AIM OF THE TASK: Each line from the one containing "def Config.prefetchDepth : Nat := 16" through the last line of the data below is to be written out verbatim, and nothing more.
>>>
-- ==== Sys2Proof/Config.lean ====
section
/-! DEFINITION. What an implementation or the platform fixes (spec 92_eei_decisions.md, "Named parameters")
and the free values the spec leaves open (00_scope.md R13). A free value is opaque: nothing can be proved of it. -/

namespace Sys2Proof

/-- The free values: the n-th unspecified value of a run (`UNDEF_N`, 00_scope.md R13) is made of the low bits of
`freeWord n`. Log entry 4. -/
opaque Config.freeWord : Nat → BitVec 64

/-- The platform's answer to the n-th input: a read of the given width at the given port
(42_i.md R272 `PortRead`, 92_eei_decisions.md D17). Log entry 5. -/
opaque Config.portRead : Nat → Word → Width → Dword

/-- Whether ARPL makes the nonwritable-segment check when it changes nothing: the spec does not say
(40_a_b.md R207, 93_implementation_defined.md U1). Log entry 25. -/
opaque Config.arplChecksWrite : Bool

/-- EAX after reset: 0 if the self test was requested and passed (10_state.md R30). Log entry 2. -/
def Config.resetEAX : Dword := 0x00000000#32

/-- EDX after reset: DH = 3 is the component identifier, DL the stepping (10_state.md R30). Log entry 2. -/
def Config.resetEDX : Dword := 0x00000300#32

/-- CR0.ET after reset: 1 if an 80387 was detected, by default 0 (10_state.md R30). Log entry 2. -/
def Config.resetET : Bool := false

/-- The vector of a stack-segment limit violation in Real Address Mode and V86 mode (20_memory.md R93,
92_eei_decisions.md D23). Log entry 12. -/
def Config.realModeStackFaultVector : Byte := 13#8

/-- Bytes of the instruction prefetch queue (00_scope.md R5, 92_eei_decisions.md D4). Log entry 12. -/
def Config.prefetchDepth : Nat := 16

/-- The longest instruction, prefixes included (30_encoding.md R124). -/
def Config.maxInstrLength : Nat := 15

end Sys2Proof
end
<<<
ANSWER:
def Config.prefetchDepth : Nat := 16

/-- The longest instruction, prefixes included (30_encoding.md R124). -/
def Config.maxInstrLength : Nat := 15

end Sys2Proof
end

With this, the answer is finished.